(Saved data entries)
***

-- ==== Sys2Proof/Laws/State.lean ====
section
/-! SUPPORT. One lemma for each field after each replacement of one part of the state, true by unfolding, and one for putting back
what is there already. -/

namespace Sys2Proof.Machine

/-! ### After `State.setPending` -/

@[simp] theorem State.setPending_pending (s : State) (x : List Instr) : (s.setPending x).pending = x := (rfl)
@[simp] theorem State.setPending_clockNs (s : State) (x : List Instr) : (s.setPending x).clockNs = s.clockNs := (rfl)
@[simp] theorem State.setPending_vsr (s : State) (x : List Instr) : (s.setPending x).vsr = s.vsr := (rfl)
@[simp] theorem State.setPending_smn (s : State) (x : List Instr) : (s.setPending x).smn = s.smn := (rfl)
@[simp] theorem State.setPending_cin (s : State) (x : List Instr) : (s.setPending x).cin = s.cin := (rfl)
@[simp] theorem State.setPending_vwc (s : State) (x : List Instr) : (s.setPending x).vwc = s.vwc := (rfl)
@[simp] theorem State.setPending_glg (s : State) (x : List Instr) : (s.setPending x).glg = s.glg := (rfl)
@[simp] theorem State.setPending_cmp (s : State) (x : List Instr) : (s.setPending x).cmp = s.cmp := (rfl)
@[simp] theorem State.setPending_flm (s : State) (x : List Instr) : (s.setPending x).flm = s.flm := (rfl)
@[simp] theorem State.setPending_mix (s : State) (x : List Instr) : (s.setPending x).mix = s.mix := (rfl)
@[simp] theorem State.setPending_che (s : State) (x : List Instr) : (s.setPending x).che = s.che := (rfl)
@[simp] theorem State.setPending_fen (s : State) (x : List Instr) : (s.setPending x).fen = s.fen := (rfl)
@[simp] theorem State.setPending_wai (s : State) (x : List Instr) : (s.setPending x).wai = s.wai := (rfl)
@[simp] theorem State.setPending_sto (s : State) (x : List Instr) : (s.setPending x).sto = s.sto := (rfl)
@[simp] theorem State.setPending_localMem (s : State) (x : List Instr) : (s.setPending x).localMem = s.localMem := (rfl)
@[simp] theorem State.setPending_sysMem (s : State) (x : List Instr) : (s.setPending x).sysMem = s.sysMem := (rfl)
@[simp] theorem State.setPending_self (s : State) : s.setPending s.pending = s := (rfl)
@[simp] theorem State.setPending_setPending (s : State) (x y : List Instr) : (s.setPending x).setPending y = s.setPending y := (rfl)

/-! ### After `State.setClock` -/

@[simp] theorem State.setClock_pending (s : State) (x : Nat) : (s.setClock x).pending = s.pending := (rfl)
@[simp] theorem State.setClock_clockNs (s : State) (x : Nat) : (s.setClock x).clockNs = x := (rfl)
@[simp] theorem State.setClock_vsr (s : State) (x : Nat) : (s.setClock x).vsr = s.vsr := (rfl)
@[simp] theorem State.setClock_smn (s : State) (x : Nat) : (s.setClock x).smn = s.smn := (rfl)
@[simp] theorem State.setClock_cin (s : State) (x : Nat) : (s.setClock x).cin = s.cin := (rfl)
@[simp] theorem State.setClock_vwc (s : State) (x : Nat) : (s.setClock x).vwc = s.vwc := (rfl)
@[simp] theorem State.setClock_glg (s : State) (x : Nat) : (s.setClock x).glg = s.glg := (rfl)
@[simp] theorem State.setClock_cmp (s : State) (x : Nat) : (s.setClock x).cmp = s.cmp := (rfl)
@[simp] theorem State.setClock_flm (s : State) (x : Nat) : (s.setClock x).flm = s.flm := (rfl)
@[simp] theorem State.setClock_mix (s : State) (x : Nat) : (s.setClock x).mix = s.mix := (rfl)
@[simp] theorem State.setClock_che (s : State) (x : Nat) : (s.setClock x).che = s.che := (rfl)
@[simp] theorem State.setClock_fen (s : State) (x : Nat) : (s.setClock x).fen = s.fen := (rfl)
@[simp] theorem State.setClock_wai (s : State) (x : Nat) : (s.setClock x).wai = s.wai := (rfl)
@[simp] theorem State.setClock_sto (s : State) (x : Nat) : (s.setClock x).sto = s.sto := (rfl)
@[simp] theorem State.setClock_localMem (s : State) (x : Nat) : (s.setClock x).localMem = s.localMem := (rfl)
@[simp] theorem State.setClock_sysMem (s : State) (x : Nat) : (s.setClock x).sysMem = s.sysMem := (rfl)
@[simp] theorem State.setClock_self (s : State) : s.setClock s.clockNs = s := (rfl)
@[simp] theorem State.setClock_setClock (s : State) (x y : Nat) : (s.setClock x).setClock y = s.setClock y := (rfl)

/-! ### After `State.setVsr` -/

@[simp] theorem State.setVsr_pending (s : State) (x : Vsr) : (s.setVsr x).pending = s.pending := (rfl)
@[simp] theorem State.setVsr_clockNs (s : State) (x : Vsr) : (s.setVsr x).clockNs = s.clockNs := (rfl)
@[simp] theorem State.setVsr_vsr (s : State) (x : Vsr) : (s.setVsr x).vsr = x := (rfl)
@[simp] theorem State.setVsr_smn (s : State) (x : Vsr) : (s.setVsr x).smn = s.smn := (rfl)
@[simp] theorem State.setVsr_cin (s : State) (x : Vsr) : (s.setVsr x).cin = s.cin := (rfl)
@[simp] theorem State.setVsr_vwc (s : State) (x : Vsr) : (s.setVsr x).vwc = s.vwc := (rfl)
@[simp] theorem State.setVsr_glg (s : State) (x : Vsr) : (s.setVsr x).glg = s.glg := (rfl)
@[simp] theorem State.setVsr_cmp (s : State) (x : Vsr) : (s.setVsr x).cmp = s.cmp := (rfl)
@[simp] theorem State.setVsr_flm (s : State) (x : Vsr) : (s.setVsr x).flm = s.flm := (rfl)
@[simp] theorem State.setVsr_mix (s : State) (x : Vsr) : (s.setVsr x).mix = s.mix := (rfl)
@[simp] theorem State.setVsr_che (s : State) (x : Vsr) : (s.setVsr x).che = s.che := (rfl)
@[simp] theorem State.setVsr_fen (s : State) (x : Vsr) : (s.setVsr x).fen = s.fen := (rfl)
@[simp] theorem State.setVsr_wai (s : State) (x : Vsr) : (s.setVsr x).wai = s.wai := (rfl)
@[simp] theorem State.setVsr_sto (s : State) (x : Vsr) : (s.setVsr x).sto = s.sto := (rfl)
@[simp] theorem State.setVsr_localMem (s : State) (x : Vsr) : (s.setVsr x).localMem = s.localMem := (rfl)
@[simp] theorem State.setVsr_sysMem (s : State) (x : Vsr) : (s.setVsr x).sysMem = s.sysMem := (rfl)
@[simp] theorem State.setVsr_self (s : State) : s.setVsr s.vsr = s := (rfl)
@[simp] theorem State.setVsr_setVsr (s : State) (x y : Vsr) : (s.setVsr x).setVsr y = s.setVsr y := (rfl)

/-! ### After `State.setSmn` -/

@[simp] theorem State.setSmn_pending (s : State) (x : Smn) : (s.setSmn x).pending = s.pending := (rfl)
@[simp] theorem State.setSmn_clockNs (s : State) (x : Smn) : (s.setSmn x).clockNs = s.clockNs := (rfl)
@[simp] theorem State.setSmn_vsr (s : State) (x : Smn) : (s.setSmn x).vsr = s.vsr := (rfl)
@[simp] theorem State.setSmn_smn (s : State) (x : Smn) : (s.setSmn x).smn = x := (rfl)
@[simp] theorem State.setSmn_cin (s : State) (x : Smn) : (s.setSmn x).cin = s.cin := (rfl)
@[simp] theorem State.setSmn_vwc (s : State) (x : Smn) : (s.setSmn x).vwc = s.vwc := (rfl)
@[simp] theorem State.setSmn_glg (s : State) (x : Smn) : (s.setSmn x).glg = s.glg := (rfl)
@[simp] theorem State.setSmn_cmp (s : State) (x : Smn) : (s.setSmn x).cmp = s.cmp := (rfl)
@[simp] theorem State.setSmn_flm (s : State) (x : Smn) : (s.setSmn x).flm = s.flm := (rfl)
@[simp] theorem State.setSmn_mix (s : State) (x : Smn) : (s.setSmn x).mix = s.mix := (rfl)
@[simp] theorem State.setSmn_che (s : State) (x : Smn) : (s.setSmn x).che = s.che := (rfl)
@[simp] theorem State.setSmn_fen (s : State) (x : Smn) : (s.setSmn x).fen = s.fen := (rfl)
@[simp] theorem State.setSmn_wai (s : State) (x : Smn) : (s.setSmn x).wai = s.wai := (rfl)
@[simp] theorem State.setSmn_sto (s : State) (x : Smn) : (s.setSmn x).sto = s.sto := (rfl)
@[simp] theorem State.setSmn_localMem (s : State) (x : Smn) : (s.setSmn x).localMem = s.localMem := (rfl)
@[simp] theorem State.setSmn_sysMem (s : State) (x : Smn) : (s.setSmn x).sysMem = s.sysMem := (rfl)
@[simp] theorem State.setSmn_self (s : State) : s.setSmn s.smn = s := (rfl)
@[simp] theorem State.setSmn_setSmn (s : State) (x y : Smn) : (s.setSmn x).setSmn y = s.setSmn y := (rfl)

/-! ### After `State.setCin` -/

@[simp] theorem State.setCin_pending (s : State) (x : Cin) : (s.setCin x).pending = s.pending := (rfl)
@[simp] theorem State.setCin_clockNs (s : State) (x : Cin) : (s.setCin x).clockNs = s.clockNs := (rfl)
@[simp] theorem State.setCin_vsr (s : State) (x : Cin) : (s.setCin x).vsr = s.vsr := (rfl)
@[simp] theorem State.setCin_smn (s : State) (x : Cin) : (s.setCin x).smn = s.smn := (rfl)
@[simp] theorem State.setCin_cin (s : State) (x : Cin) : (s.setCin x).cin = x := (rfl)
@[simp] theorem State.setCin_vwc (s : State) (x : Cin) : (s.setCin x).vwc = s.vwc := (rfl)
@[simp] theorem State.setCin_glg (s : State) (x : Cin) : (s.setCin x).glg = s.glg := (rfl)
@[simp] theorem State.setCin_cmp (s : State) (x : Cin) : (s.setCin x).cmp = s.cmp := (rfl)
@[simp] theorem State.setCin_flm (s : State) (x : Cin) : (s.setCin x).flm = s.flm := (rfl)
@[simp] theorem State.setCin_mix (s : State) (x : Cin) : (s.setCin x).mix = s.mix := (rfl)
@[simp] theorem State.setCin_che (s : State) (x : Cin) : (s.setCin x).che = s.che := (rfl)
@[simp] theorem State.setCin_fen (s : State) (x : Cin) : (s.setCin x).fen = s.fen := (rfl)
@[simp] theorem State.setCin_wai (s : State) (x : Cin) : (s.setCin x).wai = s.wai := (rfl)
@[simp] theorem State.setCin_sto (s : State) (x : Cin) : (s.setCin x).sto = s.sto := (rfl)
@[simp] theorem State.setCin_localMem (s : State) (x : Cin) : (s.setCin x).localMem = s.localMem := (rfl)
@[simp] theorem State.setCin_sysMem (s : State) (x : Cin) : (s.setCin x).sysMem = s.sysMem := (rfl)
@[simp] theorem State.setCin_self (s : State) : s.setCin s.cin = s := (rfl)
@[simp] theorem State.setCin_setCin (s : State) (x y : Cin) : (s.setCin x).setCin y = s.setCin y := (rfl)

/-! ### After `State.setVwc` -/

@[simp] theorem State.setVwc_pending (s : State) (x : Vwc) : (s.setVwc x).pending = s.pending := (rfl)
@[simp] theorem State.setVwc_clockNs (s : State) (x : Vwc) : (s.setVwc x).clockNs = s.clockNs := (rfl)
@[simp] theorem State.setVwc_vsr (s : State) (x : Vwc) : (s.setVwc x).vsr = s.vsr := (rfl)
@[simp] theorem State.setVwc_smn (s : State) (x : Vwc) : (s.setVwc x).smn = s.smn := (rfl)
@[simp] theorem State.setVwc_cin (s : State) (x : Vwc) : (s.setVwc x).cin = s.cin := (rfl)
@[simp] theorem State.setVwc_vwc (s : State) (x : Vwc) : (s.setVwc x).vwc = x := (rfl)
@[simp] theorem State.setVwc_glg (s : State) (x : Vwc) : (s.setVwc x).glg = s.glg := (rfl)
@[simp] theorem State.setVwc_cmp (s : State) (x : Vwc) : (s.setVwc x).cmp = s.cmp := (rfl)
@[simp] theorem State.setVwc_flm (s : State) (x : Vwc) : (s.setVwc x).flm = s.flm := (rfl)
@[simp] theorem State.setVwc_mix (s : State) (x : Vwc) : (s.setVwc x).mix = s.mix := (rfl)
@[simp] theorem State.setVwc_che (s : State) (x : Vwc) : (s.setVwc x).che = s.che := (rfl)
@[simp] theorem State.setVwc_fen (s : State) (x : Vwc) : (s.setVwc x).fen = s.fen := (rfl)
@[simp] theorem State.setVwc_wai (s : State) (x : Vwc) : (s.setVwc x).wai = s.wai := (rfl)
@[simp] theorem State.setVwc_sto (s : State) (x : Vwc) : (s.setVwc x).sto = s.sto := (rfl)
@[simp] theorem State.setVwc_localMem (s : State) (x : Vwc) : (s.setVwc x).localMem = s.localMem := (rfl)
@[simp] theorem State.setVwc_sysMem (s : State) (x : Vwc) : (s.setVwc x).sysMem = s.sysMem := (rfl)
@[simp] theorem State.setVwc_self (s : State) : s.setVwc s.vwc = s := (rfl)
@[simp] theorem State.setVwc_setVwc (s : State) (x y : Vwc) : (s.setVwc x).setVwc y = s.setVwc y := (rfl)

/-! ### After `State.setGlg` -/

@[simp] theorem State.setGlg_pending (s : State) (x : Glg) : (s.setGlg x).pending = s.pending := (rfl)
@[simp] theorem State.setGlg_clockNs (s : State) (x : Glg) : (s.setGlg x).clockNs = s.clockNs := (rfl)
@[simp] theorem State.setGlg_vsr (s : State) (x : Glg) : (s.setGlg x).vsr = s.vsr := (rfl)
@[simp] theorem State.setGlg_smn (s : State) (x : Glg) : (s.setGlg x).smn = s.smn := (rfl)
@[simp] theorem State.setGlg_cin (s : State) (x : Glg) : (s.setGlg x).cin = s.cin := (rfl)
@[simp] theorem State.setGlg_vwc (s : State) (x : Glg) : (s.setGlg x).vwc = s.vwc := (rfl)
@[simp] theorem State.setGlg_glg (s : State) (x : Glg) : (s.setGlg x).glg = x := (rfl)
@[simp] theorem State.setGlg_cmp (s : State) (x : Glg) : (s.setGlg x).cmp = s.cmp := (rfl)
@[simp] theorem State.setGlg_flm (s : State) (x : Glg) : (s.setGlg x).flm = s.flm := (rfl)
@[simp] theorem State.setGlg_mix (s : State) (x : Glg) : (s.setGlg x).mix = s.mix := (rfl)
@[simp] theorem State.setGlg_che (s : State) (x : Glg) : (s.setGlg x).che = s.che := (rfl)
@[simp] theorem State.setGlg_fen (s : State) (x : Glg) : (s.setGlg x).fen = s.fen := (rfl)
@[simp] theorem State.setGlg_wai (s : State) (x : Glg) : (s.setGlg x).wai = s.wai := (rfl)
@[simp] theorem State.setGlg_sto (s : State) (x : Glg) : (s.setGlg x).sto = s.sto := (rfl)
@[simp] theorem State.setGlg_localMem (s : State) (x : Glg) : (s.setGlg x).localMem = s.localMem := (rfl)
@[simp] theorem State.setGlg_sysMem (s : State) (x : Glg) : (s.setGlg x).sysMem = s.sysMem := (rfl)
@[simp] theorem State.setGlg_self (s : State) : s.setGlg s.glg = s := (rfl)
@[simp] theorem State.setGlg_setGlg (s : State) (x y : Glg) : (s.setGlg x).setGlg y = s.setGlg y := (rfl)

***

§ **TASK STATEMENT**: Among the records, count every line where "sysMem" appears. Reply with the total alone.

§ **SOLUTION BELOW**: 7